O livro de Benjamin Moser não deixa de ser um documento essencial para conhecer Susan Sontag, os detalhes da sua vida – da ida para Berkeley logo depois da conclusão precoce do ensino secundário às escolhas políticas que foi fazendo ao longo da vida, por vezes titubeando nas suas próprias convicções, mas sempre assumindo o que pensava em cada momento, mesmo quando as regras que tinha estabelecido para si própria mudavam, passando pelos amores tempestuosos, pela escrita torrencial, pelo desafio constante de olhar o mundo e tentar percebê-lo em diálogo – e os momentos relevantes da sua obra. Os vieses que nele se revelam merecem, também por isso, leitura e discussão atentas.
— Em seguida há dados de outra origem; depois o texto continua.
-- ==== Sys2Proof/Tests/Slice0.lean ====
section
/-! SUPPORT. Tests: every opcode accepts a request in a state of its own, witnesses of the hypotheses of the statements, well-formedness, decoding, and values the spec or a standard gives. -/

set_option maxRecDepth 100000

namespace Sys2Proof.Machine
/-- A header of context 1. -/
def tHdr : Hdr := { ctx := 1, seq := 0, batch := false, wantReply := true, notifyOnly := false, creditRet := 0, targetFn := 0 }
/-- Context 1 on HSPI0 at PRIV with every attribute. -/
def tCtx : Ctx := { Ctx.initial with cfg := [1, 0x23, 7, 0, 0, 0, 0, 0, 0, 0, 0, 0, 64, 0, 64, 0] }
/-- Hearth runs from a good bank, the link is up, context 1 is configured and owns the units `us`. -/
def tState (us : List Nat) : State :=
  { State.reset with pwr := { State.reset.pwr with up := true }, link := { State.reset.link with lost := false, step := .idle }, ctxs := [(1, tCtx)],
                     upd := { State.reset.upd with service := 0 }, roles := us.map (fun k => (k, { owner := 1, gen := 1 })) }
/-- A record of `n` octets, 0 but for the fields given by offset, length and value. -/
def tB (n : Nat) (fs : List (Nat × Nat × Nat)) : Rec := fs.foldl (fun b f => putAt b f.1 (le f.2.1 f.2.2)) (zeros n)
/-- The same behind the UNIT_REF of unit `i` of type `t`. -/
def tU (t i n : Nat) (fs : List (Nat × Nat × Nat)) : Rec := tB n ([(0, 1, t), (2, 2, i), (4, 2, 1)] ++ fs)
/-- An image with one LIN entry: port 0, identifier 1, frame 0, 5 slots. -/
def tLinImg : Tab Octet := [(6, 1), (24, 1), (64, 9), (66, 1), (68, 100), (101, 1), (103, 5), (104, 1)]
/-- An LF entry at its offset: plan 0, step, frame, slots, aerials. -/
def tLf (o step frame slots aerials : Nat) : Tab Octet :=
  [(o + 1, BitVec.ofNat 8 step), (o + 3, BitVec.ofNat 8 slots), (o + 4, BitVec.ofNat 8 frame), (o + 6, BitVec.ofNat 8 aerials)]
/-- LF entries of whole frames that follow one another. -/
def tLfRun (o step frame n aerials : Nat) : Tab Octet := (List.range n).flatMap (fun k => tLf (o + 8 * k) step (frame + k) 250 aerials)
/-- An image with a plan 0 that can serve as LF_PLAN (R503, R504): WAKE of 3 frames, CHALLENGE of 17, eight bursts, REPLY of 17, CONFIRM of 14. -/
def tLfImg : Tab Octet :=
  [(6, 1), (24, 1), (64, 0x0A), (66, 59), (68, 100)] ++ tLfRun 100 0 0 3 1 ++ tLfRun 124 1 3 17 1
    ++ (List.range 8).flatMap (fun a => tLf (260 + 8 * a) (2 + a) (20 + a) 250 (2 ^ a)) ++ tLfRun 324 10 28 17 0 ++ tLfRun 460 11 48 14 1
/-- A bank with a CORE_PROG container that holds task 2 on core 0. -/
def tBank : Tab Octet :=
  [(0, 0x54), (1, 0x5A), (2, 0x4D), (3, 0x46), (9, 16), (164, 1), (4102, 1), (4160, 2), (4162, 16), (4170, 0), (4171, 16), (4179, 4)]
def onTx (f : Ctx → Ctx) (s : State) : State := onCtx 1 f s
/-- Queue 2048 in MODE 1 with context 1 as its producer or its consumer. -/
def tQ (p c : Nat) (s : State) : State :=
  onQueue 2048 (fun x => { x with markSet := true, cfg := tB 16 [(0, 2, 2048), (2, 1, 1), (4, 2, 0x1001 * p), (6, 2, 0x1001 * c), (8, 2, 4), (13, 1, 1)] }) s
/-- A channel in a mode. -/
def tMode (n m : Nat) (s : State) : State := onCom (fun c => { c with chCfg := [(n, putAt (chCfgReset n) 1 [BitVec.ofNat 8 m])] }) s
/-- A key slot of a type and usage. -/
def tKey (n ty use : Nat) (s : State) : State := onKey n (fun k => { k with rec_ := tB 48 [(0, 1, n), (1, 1, ty), (2, 1, use), (16, 4, 9)] }) s
/-- Newt configured, calibrated, with a usable plan, context 1 told of its decisions. -/
def tAcc (s : State) : State :=
  onSched (fun x => { x with img := some tLfImg }) (onAcc (fun a => { a with cal := some 100, cfg := putAt (putAt accCfgReset 0 [7]) 30 [2] }) s)
/-- An image whose CHANNEL section gives channel `n` DISP 1, PERIOD 1 in mode 0. -/
def tChImg (n : Nat) : Tab Octet := [(6, 1), (24, 1), (64, 5), (66, 64), (68, 100), (100 + 8 * n, 1), (102 + 8 * n, 1)]
def tCh (n : Nat) (s : State) : State := onSched (fun x => { x with img := some (tChImg n) }) s
def tCoil (n : Nat) : Rec := tB 32 [(0, 1, n), (2, 2, 10), (4, 2, 10), (6, 2, 10), (8, 1, 2), (14, 2, 100), (18, 1, if chClass n = 1 then 50 else 0), (19, 1, 100), (20, 1, 1), (22, 2, 10), (24, 2, 10), (26, 2, 10), (28, 2, 10)]
def tS : State := tState []
/-- Frame 10 in progress at tick `k`. -/
def tTick (k : Nat) (s : State) : State := onTime (fun t => { t with tb := 500000 + BitVec.ofNat 48 k, anvilTb := 500000 }) (onClk (fun _ => { fn := 10, frameTb := 500000, commitFn := none }) s)
/-- Channel `n` in mode `m` at Anvil. -/
def tModeA (n m : Nat) (s : State) : State := onAnvil (fun a => { a with vals := { a.vals with chCfg := [(n, putAt (chCfgReset n) 1 [BitVec.ofNat 8 m])] } }) s
/-- Channel `n` driven on, of mode `m` at Anvil, in frame 10 at tick `k`. -/
def tDriven (n m k : Nat) : State := onChan n (fun c => { c with drive := true, level := true }) (tModeA n m (tTick k tS))
/-- Coil 8 in phase `p`, of an actuation by the profile of tCoil. -/
def tKoil (p : Nat) (f : Coil → Coil) : State := onCoil 8 (fun k => f { k with phase := p, prof := tCoil 8, startTb := 500000 }) (tModeA 8 3 (tTick 0 tS))
/-- Bridge 0 in mode BRIDGE at Anvil with a BR_CFG. -/
def tBr (cfg : Rec) (f : Bridge → Bridge) : State :=
  onBridge 0 f (onAnvil (fun a => { a with vals := { a.vals with brCfg := [(0, cfg)] } }) (tModeA 48 4 (tTick 0 tS)))
def tCanSt0 (s : State) : State := onCan 0 (fun k => { k with st := 2 }) s
def tPw (n : Nat) : State := onPwr (fun p => { p with state := n }) tS
/-- An image whose TASK section gives task 2 PERIOD 1 and BUDGET 256 in mode 0. -/
def tTaskImg : Tab Octet := [(6, 1), (24, 1), (64, 8), (66, 1), (68, 100), (100, 2), (103, 1), (107, 1)]
def tOp : CoreOp := { core := 0, ecc := 0 }
/-- Core 0 before task 2, whose descriptor is in bank A. -/
def tTask : State := onSched (fun x => { x with img := some tTaskImg }) (onUpd (fun u => { u with bankA := tBank }) tS)
/-- Core 0 running task 2. -/
def tK (f : Core → Core) : State := onCore 0 (fun k => f { k with run := some 2, stackTop := 0x1000, sp := 0x1000, sb := 16, pc := 10 }) tTask
/-- What makes a core of task 2 ready. -/
def tReady (s : State) : Prop :=
  (s.core 0).rep = none ∧ (s.core 0).cycles < (coreEnv s 0).budget ∧ (s.core 0).run = some 2 ∧ ((s.core 0).safe = 1 → ((s.taskDesc 2).map tdSafe).getD 65535 = 65535)
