-- ==== Sys2Proof/Config.lean ====
section
/-! DEFINITION. The build parameters of a block (00_scope.md R7, R10, R11). The spec leaves them open, so a state
carries them as data that no step writes, and every statement about states holds for every build (log entry 1).
The spec leaves no value open after an instruction, so there is no free value here. -/

namespace Sys2Proof

/-- What an element port can carry (00_scope.md R10: CELL_W is an open parameter, the model's default is unbounded
integers). Whether a finite port is signed the spec does not say; both are admitted: DESIGN CHOICE, log entry 8. -/
inductive CellWidth where
  | unbounded
  | unsigned (w : Nat)
  | signed (w : Nat)
deriving DecidableEq, Repr

/-- The parameters fixed when a block is built. -/
structure Build where
  /-- `L`, the number of cells (R7: `L ≥ 1`; a build with `L = 0` is refused). -/
  L : Nat
  /-- `CELL_W` (R10). -/
  cellW : CellWidth
  /-- `MAX_ROWS` (R11); `none` is "unbounded". -/
  maxRows : Option Nat
  /-- `MAX_COLS` (R11); `none` is "unbounded". -/
  maxCols : Option Nat
deriving DecidableEq, Repr

/-- The build `State.reset` stands for: eight cells (DESIGN CHOICE, log entry 1; the spec fixes no `L`), everything
else at the model's default of R10 and R11. No statement rests on the eight. -/
def Config.build : Build :=
  { L := 8, cellW := .unbounded, maxRows := none, maxCols := none }

end Sys2Proof
end

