-- ==== Sys2Proof/Laws/Assembler.lean ====
section
/-! SUPPORT. One lemma per operation of the assembler, saying what an accepted piece is; proofs cite these instead of
unfolding the operations. -/

namespace Sys2Proof.Laws

open Sys2Proof.Machine

/-- An accepted bind accepted its first part. -/
theorem except_bind_ok {α β ε : Type} {x : Except ε α} {f : α → Except ε β} {r : β} (h : (x >>= f) = .ok r) :
    ∃ a, x = .ok a ∧ f a = .ok r := by
  cases x with
  | error e => cases h
  | ok a => exact ⟨a, rfl, h⟩

theorem asmRule_ok {n : Nat} {rule : RuleNum} (h : asmRule n = .ok rule) : n ≤ 255 ∧ rule = BitVec.ofNat 8 n := by
  unfold asmRule at h
  split at h
  · cases h; exact ⟨‹_›, rfl⟩
  · cases h

theorem asmBit_ok {n : Nat} {b : Bit} (h : asmBit n = .ok b) : (n = 0 ∧ b = .dead) ∨ (n = 1 ∧ b = .alive) := by
  unfold asmBit at h
  split at h
  · cases h; exact .inl ⟨‹_›, rfl⟩
  · split at h
    · cases h; exact .inr ⟨‹_›, rfl⟩
    · cases h

theorem asmColor_ok {name : Text} {c : Color} (h : asmColor name = .ok c) : colorName c = name := by
  unfold asmColor at h
  split at h
  · rename_i hf; cases h; simpa using List.find?_some hf
  · cases h

/-- Everything an assembled line can be: its command's word on `cmd`, over its operand ports, with an admitted seed. -/
theorem assemble_ok {b : Build} {p q : Ports} {line : AsmLine} (h : assemble b p line = .ok q) :
    ∃ i, asmInstr line = .ok i ∧ asmSeedOk b line = true ∧ q = { asmOperands p line with cmd := encode i } := by
  unfold assemble at h
  split at h
  · cases h
  · split at h
    · cases h; exact ⟨_, ‹_›, ‹_›, rfl⟩
    · cases h

end Sys2Proof.Laws
end

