-- ==== Sys2Proof/Laws/Stepper.lean ====
section
/-! SUPPORT. Small facts about the next generation and about what RUN collects. -/

namespace Sys2Proof.Machine

@[simp] theorem nextGen_length (T : RuleNum) (S : List Bit) : (nextGen T S).length = S.length := by
  simp [nextGen]

@[simp] theorem rowOf_length (S : List Bit) : (rowOf S).length = S.length := by
  simp [rowOf]

@[simp] theorem advance_zero (T : RuleNum) (S : List Bit) : advance T 0 S = S := rfl

@[simp] theorem advance_succ (T : RuleNum) (n : Nat) (S : List Bit) :
    advance T (n + 1) S = advance T n (nextGen T S) := rfl

@[simp] theorem capturedRows_zero (T : RuleNum) (S : List Bit) : capturedRows T 0 S = [] := rfl

@[simp] theorem capturedRows_succ (T : RuleNum) (n : Nat) (S : List Bit) :
    capturedRows T (n + 1) S = rowOf S :: capturedRows T n (nextGen T S) := rfl

@[simp] theorem advance_length (T : RuleNum) (n : Nat) (S : List Bit) : (advance T n S).length = S.length := by
  induction n generalizing S with
  | zero => rfl
  | succ n ih => simp [ih]

@[simp] theorem capturedRows_length (T : RuleNum) (n : Nat) (S : List Bit) : (capturedRows T n S).length = n := by
  induction n generalizing S with
  | zero => rfl
  | succ n ih => simp [ih]

theorem toInt_zero_or_one (b : Bit) : toInt b = 0 ∨ toInt b = 1 := by
  cases b <;> simp [toInt]

/-- Every captured row has the length of the generation, and its entries are 0 or 1. -/
theorem mem_capturedRows {T : RuleNum} {n : Nat} {S : List Bit} {row : List Int} (h : row ∈ capturedRows T n S) :
    row.length = S.length ∧ ∀ v ∈ row, v = 0 ∨ v = 1 := by
  induction n generalizing S with
  | zero => simp at h
  | succ n ih =>
    rcases List.mem_cons.1 h with rfl | h
    · refine ⟨rowOf_length S, fun v hv => ?_⟩
      obtain ⟨b, -, rfl⟩ := List.mem_map.1 hv
      exact toInt_zero_or_one b
    · simpa using ih h

theorem lit_iff (v : Int) : lit v = true ↔ 0 < v := by
  by_cases h : 0 < v <;> simp [lit, toBit, h]

end Sys2Proof.Machine
end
E talvez o facto de ser um livro essencial e rigoroso na sua vertente documental e, ao mesmo tempo, conter uma série de abordagens problemáticas no que diz respeito à leitura biográfica seja a verdadeira razão da sua importância. Afastando a tendência hagiográfica que por vezes mina as biografias, Moser acabou por cair no extremo oposto, e ainda assim nunca perdeu a mão a uma linha narrativa que se esperava sólida, reveladora de documentação até aqui desconhecida e capaz de convocar leituras sobre a obra da autora à medida que ela ia sendo criada. Cumprida, e bem, essa vertente, o julgamento moral, a vocação patologizante e o exercício inconsistente de psicanálise não desaparecem, mas tornam-se motivo de debate e reacção, o que pode ser lido como um bom serviço prestado à obra de alguém que via na discussão exaustiva de ideias e pontos de vista um modo de evoluir intelectualmente.